I was told by the Tesla recommended electrician that's installing our HPWC that in Canada it's about 2-3 weeks for delivery. It's been a week since I ordered ours, no email etc...so I'll be calling Tesla to see what they have to say. Sounds pretty standard which is why we got the jump on it and ordered so soon.


----------



## oey192

I ordered an HPWC with 24’ cable on Feb 8 and quickly received an email thanking me for my order. The email said I would get another email when the product shipped

I waited a week. No second email. I called Tesla. They were unable to help me with my order and recommended I email onlineorders @ which I did. No response from that to this day

On February 19th I arrived home to a surprise package (the HPWC). I had never been notified that it was shipped or been given a tracking number or any communication of any kind. I now have my HPWC ready to be installed in a few weeks when I get solar but Tesla’s communication regarding the order was the absolute worst I have ever experienced. They don’t even list if their products are in or out of stock on their website!

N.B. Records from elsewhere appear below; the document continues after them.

-- ==== Sys2Proof/Syntax.lean ====
section
/-!
DEFINITION. The instruction set: the nine instructions of spec/opcode_table.json (R2, R58), their operation tags and
encoding shapes (R72), and the source lines the spec's assembler syntax writes them as (R62).
-/

namespace Sys2Proof

/-- The nine operation tags of a Decoded Instruction (R72, R73). -/
inductive Op where
  | addi | add | sub | sll | sltu | xor | srl | or | and
deriving DecidableEq, Repr

/-- The two encoding shapes (R52, R53). -/
inductive Shape where
  | rShape
  | iShape
deriving DecidableEq, Repr

/-- The shape each operation is encoded in (R72): ADDI alone is I-shape. -/
def Op.shape : Op → Shape
  | .addi => .iShape
  | .add | .sub | .sll | .sltu | .xor | .srl | .or | .and => .rShape

/-- An instruction: one constructor per row of the opcode table (R58), with the operand fields the Decoded Instruction
keeps (R72): the destination register, then source 1, then source 2 or the raw 12-bit immediate (R74). -/
inductive Instr where
  | addi (rd rs1 : RegIndex) (imm12 : Imm12)
  | add (rd rs1 rs2 : RegIndex)
  | sub (rd rs1 rs2 : RegIndex)
  | sll (rd rs1 rs2 : RegIndex)
  | sltu (rd rs1 rs2 : RegIndex)
  | xor (rd rs1 rs2 : RegIndex)
  | srl (rd rs1 rs2 : RegIndex)
  | or (rd rs1 rs2 : RegIndex)
  | and (rd rs1 rs2 : RegIndex)
deriving DecidableEq, Repr

/-- The operation tag of an instruction (R72). -/
def Instr.op : Instr → Op
  | .addi _ _ _ => .addi
  | .add _ _ _ => .add
  | .sub _ _ _ => .sub
  | .sll _ _ _ => .sll
  | .sltu _ _ _ => .sltu
  | .xor _ _ _ => .xor
  | .srl _ _ _ => .srl
  | .or _ _ _ => .or
  | .and _ _ _ => .and

/-- The destination register of an instruction: every one of the nine has one (R16). -/
def Instr.rd : Instr → RegIndex
  | .addi rd _ _ => rd
  | .add rd _ _ => rd
  | .sub rd _ _ => rd
  | .sll rd _ _ => rd
  | .sltu rd _ _ => rd
  | .xor rd _ _ => rd
  | .srl rd _ _ => rd
  | .or rd _ _ => rd
  | .and rd _ _ => rd

/-- The registers an instruction reads (R16): ADDI reads `x[rs1]` only, the eight others `x[rs1]` and `x[rs2]`. -/
def Instr.sources : Instr → List RegIndex
  | .addi _ rs1 _ => [rs1]
  | .add _ rs1 rs2 => [rs1, rs2]
  | .sub _ rs1 rs2 => [rs1, rs2]
  | .sll _ rs1 rs2 => [rs1, rs2]
  | .sltu _ rs1 rs2 => [rs1, rs2]
  | .xor _ rs1 rs2 => [rs1, rs2]
  | .srl _ rs1 rs2 => [rs1, rs2]
  | .or _ rs1 rs2 => [rs1, rs2]
  | .and _ rs1 rs2 => [rs1, rs2]

/-- The R-shape instruction of a tag, or none for a tag that is not R-shape (R72). -/
def Op.rInstr (rd rs1 rs2 : RegIndex) : Op → Option Instr
  | .addi => none
  | .add => some (.add rd rs1 rs2)
  | .sub => some (.sub rd rs1 rs2)
  | .sll => some (.sll rd rs1 rs2)
  | .sltu => some (.sltu rd rs1 rs2)
  | .xor => some (.xor rd rs1 rs2)
  | .srl => some (.srl rd rs1 rs2)
  | .or => some (.or rd rs1 rs2)
  | .and => some (.and rd rs1 rs2)

/-- The immediate of an `ADDI` source line: a decimal integer, or the 12-bit field written in hexadecimal (R62). -/
inductive SourceImm where
  | decimal (n : Int)
  | field (n : Nat)
deriving DecidableEq, Repr

/-- A line of the spec's assembler syntax, as its parts (R62): `ADDI xd, xs1, imm` or `OP xd, xs1, xs2`. Numbers are what
a writer may write; `SourceLine.wellFormed` says which lines stand for an instruction. -/
inductive SourceLine where
  | addi (xd xs1 : Nat) (imm : SourceImm)
  | reg (op : Op) (xd xs1 xs2 : Nat)
deriving DecidableEq, Repr

/-- How an instruction is written (R62): the operands in the order destination, source 1, source 2 or immediate; the
immediate as the signed decimal number it stands for (R54). -/
def Instr.toSource : Instr → SourceLine
  | .addi rd rs1 imm12 => .addi rd.toNat rs1.toNat (.decimal imm12.toInt)
  | .add rd rs1 rs2 => .reg .add rd.toNat rs1.toNat rs2.toNat
  | .sub rd rs1 rs2 => .reg .sub rd.toNat rs1.toNat rs2.toNat
  | .sll rd rs1 rs2 => .reg .sll rd.toNat rs1.toNat rs2.toNat
  | .sltu rd rs1 rs2 => .reg .sltu rd.toNat rs1.toNat rs2.toNat
  | .xor rd rs1 rs2 => .reg .xor rd.toNat rs1.toNat rs2.toNat
  | .srl rd rs1 rs2 => .reg .srl rd.toNat rs1.toNat rs2.toNat
  | .or rd rs1 rs2 => .reg .or rd.toNat rs1.toNat rs2.toNat
  | .and rd rs1 rs2 => .reg .and rd.toNat rs1.toNat rs2.toNat

end Sys2Proof
end

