-- ==== Sys2Proof/Machine/AddSub.lean ====
section
/-!
DEFINITION. ADDI, ADD, SUB (spec/41_add_sub_addi.md). Each meaning is the execute phase of its instruction (spec/40_decoder.md
R80): read the sources, compute, write back. The sequencer has already advanced the pc (R123), which no instruction reads or
writes (R18).
-/

namespace Sys2Proof.Machine

/-- ADDI (R91). -/
def execAddi (rd rs1 : RegIndex) (imm12 : Imm12) (s : State) : Host.Outcome State Fault Refusal :=
  .next (s.writeBack (.addi rd rs1 imm12) (alu .addi (s.operandA rs1) (s.operandImm imm12)))

/-- ADD (R92). -/
def execAdd (rd rs1 rs2 : RegIndex) (s : State) : Host.Outcome State Fault Refusal :=
  .next (s.writeBack (.add rd rs1 rs2) (alu .add (s.operandA rs1) (s.operandReg rs2)))

/-- SUB (R93). -/
def execSub (rd rs1 rs2 : RegIndex) (s : State) : Host.Outcome State Fault Refusal :=
  .next (s.writeBack (.sub rd rs1 rs2) (alu .sub (s.operandA rs1) (s.operandReg rs2)))

end Sys2Proof.Machine
end

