-- ==== Sys2Proof/Laws/Step.lean ====
section
/-!
SUPPORT. What one step can do, said once (R121, R125, R129, R146): its form in each status, and the seven ways it answers a next
state.
-/

namespace Sys2Proof.Machine

variable {s t : State}

/-! ### Status -/

theorem State.status_of_fault {record : FaultRecord} (h : s.fault = some record) : s.status = .faulted := by
  simp [State.status, h]

theorem State.status_of_noProgram (hf : s.fault = none) (hp : s.program = none) : s.status = .noProgram := by
  simp [State.status, hf, hp]

theorem State.status_of_program {m : Memory} (hf : s.fault = none) (hp : s.program = some m) :
    s.status = if s.pc < m.len then .running else .halted := by
  simp [State.status, hf, hp]

/-- Running, spelled out. -/
theorem State.exists_of_running (h : s.status = .running) :
    s.fault = none ∧ ∃ m, s.program = some m ∧ s.pc < m.len := by
  cases hf : s.fault with
  | some record => rw [State.status_of_fault hf] at h; cases h
  | none =>
    cases hp : s.program with
    | none => rw [State.status_of_noProgram hf hp] at h; cases h
    | some m =>
      rw [State.status_of_program hf hp] at h
      split at h
      · exact ⟨rfl, m, rfl, ‹_›⟩
      · cases h

/-! ### The step in each status -/

theorem step_of_fault {record : FaultRecord} (h : s.fault = some record) :
    step s = .fault (.hartFaulted record) := by
  simp [step, sequencer, h]

theorem step_of_noProgram (hf : s.fault = none) (hp : s.program = none) :
    step s = .next (s.raise (.missingProgram s.pc)) := by
  simp [step, sequencer, hf, State.status_of_noProgram hf hp]

theorem step_of_halted (h : s.status = .halted) : step s = .next s := by
  have hf : s.fault = none := by
    cases hf : s.fault with
    | none => rfl
    | some record => rw [State.status_of_fault hf] at h; cases h
  simp [step, sequencer, hf, h]

theorem step_of_running (h : s.status = .running) : step s = cycle s := by
  simp [step, sequencer, (State.exists_of_running h).1, h]

theorem cycle_of_fetch_none (h : s.fetch = none) : cycle s = .next (s.raise (.boundsAlignment s.pc)) := by
  simp [cycle, h]

theorem cycle_of_unknown {w : InstrWord} (h : s.fetch = some w) (hd : decode w = .unknown) :
    cycle s = .next (s.advancePc.raise (.decode s.pc w)) := by
  simp [cycle, h, executeWord, hd]

theorem cycle_of_known {w : InstrWord} {i : Instr} (h : s.fetch = some w) (hd : decode w = .known i) :
    cycle s = exec i s.advancePc := by
  simp [cycle, h, executeWord, hd]

/-! ### The ways a step answers a next state -/

/-- A step that answers a next state did one of these. -/
inductive StepNext (s t : State) : Prop where
  | missingProgram (hf : s.fault = none) (hp : s.program = none)
      (ht : t = s.raise (.missingProgram s.pc))
  | halted (h : s.status = .halted) (ht : t = s)
  | badFetch (h : s.status = .running) (hw : s.fetch = none) (ht : t = s.raise (.boundsAlignment s.pc))
  | unknown (h : s.status = .running) (w : InstrWord) (hw : s.fetch = some w) (hd : decode w = .unknown)
      (ht : t = s.advancePc.raise (.decode s.pc w))
  | write (h : s.status = .running) (w : InstrWord) (i : Instr) (hw : s.fetch = some w)
      (hd : decode w = .known i) (hr : i.rd ≠ 0#5)
      (ht : t = s.advancePc.setReg i.rd (resultOf i s.advancePc))
  | reserved (h : s.status = .running) (w : InstrWord) (i : Instr) (hw : s.fetch = some w)
      (hd : decode w = .known i) (hr : i.rd = 0#5) (hp : s.config.x0WritePolicy = .fault)
      (ht : t = s.advancePc.raise (.reservedRegisterWrite s.pc (encode i)))
  | discarded (h : s.status = .running) (w : InstrWord) (i : Instr) (hw : s.fetch = some w)
      (hd : decode w = .known i) (hr : i.rd = 0#5) (hp : s.config.x0WritePolicy = .discard)
      (ht : t = s.advancePc)

/-- A running hart's step is one of the five forms of a cycle. -/
theorem step_of_running_cases (h : s.status = .running) : ∃ t, step s = .next t ∧ StepNext s t := by
  rw [step_of_running h]
  cases hw : s.fetch with
  | none => exact ⟨_, cycle_of_fetch_none hw, .badFetch h hw rfl⟩
  | some w =>
    cases hd : decode w with
    | unknown => exact ⟨_, cycle_of_unknown hw hd, .unknown h w hw hd rfl⟩
    | known i =>
      refine ⟨_, (cycle_of_known hw hd).trans (exec_eq_writeBack i _), ?_⟩
      obtain ⟨hr, ht⟩ | ⟨hr, hp, ht⟩ | ⟨hr, hp, ht⟩ :=
        writeBack_cases s.advancePc i (resultOf i s.advancePc)
      · exact .write h w i hw hd hr ht
      · exact .reserved h w i hw hd hr hp ht
      · exact .discarded h w i hw hd hr hp ht

theorem step_next_cases (h : step s = .next t) : StepNext s t := by
  cases hf : s.fault with
  | some record => rw [step_of_fault hf] at h; cases h
  | none =>
    cases hp : s.program with
    | none =>
      rw [step_of_noProgram hf hp] at h
      cases h
      exact .missingProgram hf hp rfl
    | some m =>
      have hs := State.status_of_program hf hp
      split at hs
      · obtain ⟨u, hu, hc⟩ := step_of_running_cases hs
        rw [hu] at h
        cases h
        exact hc
      · rw [step_of_halted hs] at h
        cases h
        exact .halted hs rfl

end Sys2Proof.Machine
end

Hopefully you will get your HPWC within 7-10 business days of ordering it (that’s what someone at the Bellevue WA store told me) but you probably won’t know when you’re going to get it until it arrives


----------



## BobLoblaw

Thanks for that! My experience calling today was exactly the same, sent online orders an email. Hopefully this means I’ll have a surprise on my doorstep soon too


----------



## Steve S.

Thanks!!


----------



## Steve S.

oey192 said:


> I ordered an HPWC with 24' cable on Feb 8 and quickly received an email thanking me for my order. The email said I would get another email when the product shipped
> 
> I waited a week. No second email. I called Tesla. They were unable to help me with my order and recommended I email onlineorders @ which I did. No response from that to this day
> 
> On February 19th I arrived home to a surprise package (the HPWC). I had never been notified that it was shipped or been given a tracking number or any communication of any kind. I now have my HPWC ready to be installed in a few weeks when I get solar but Tesla's communication regarding the order was the absolute worst I have ever experienced. They don't even list if their products are in or out of stock on their website!
> 
> Hopefully you will get your HPWC within 7-10 business days of ordering it (that's what someone at the Bellevue WA store told me) but you probably won't know when you're going to get it until it arrives


I received my wall connector on March 5 (ordered on Feb 23). So it took just over a week to arrive on the doorstep. No shipping notification email from Tesla. It just showed up. :tearsofjoy:


----------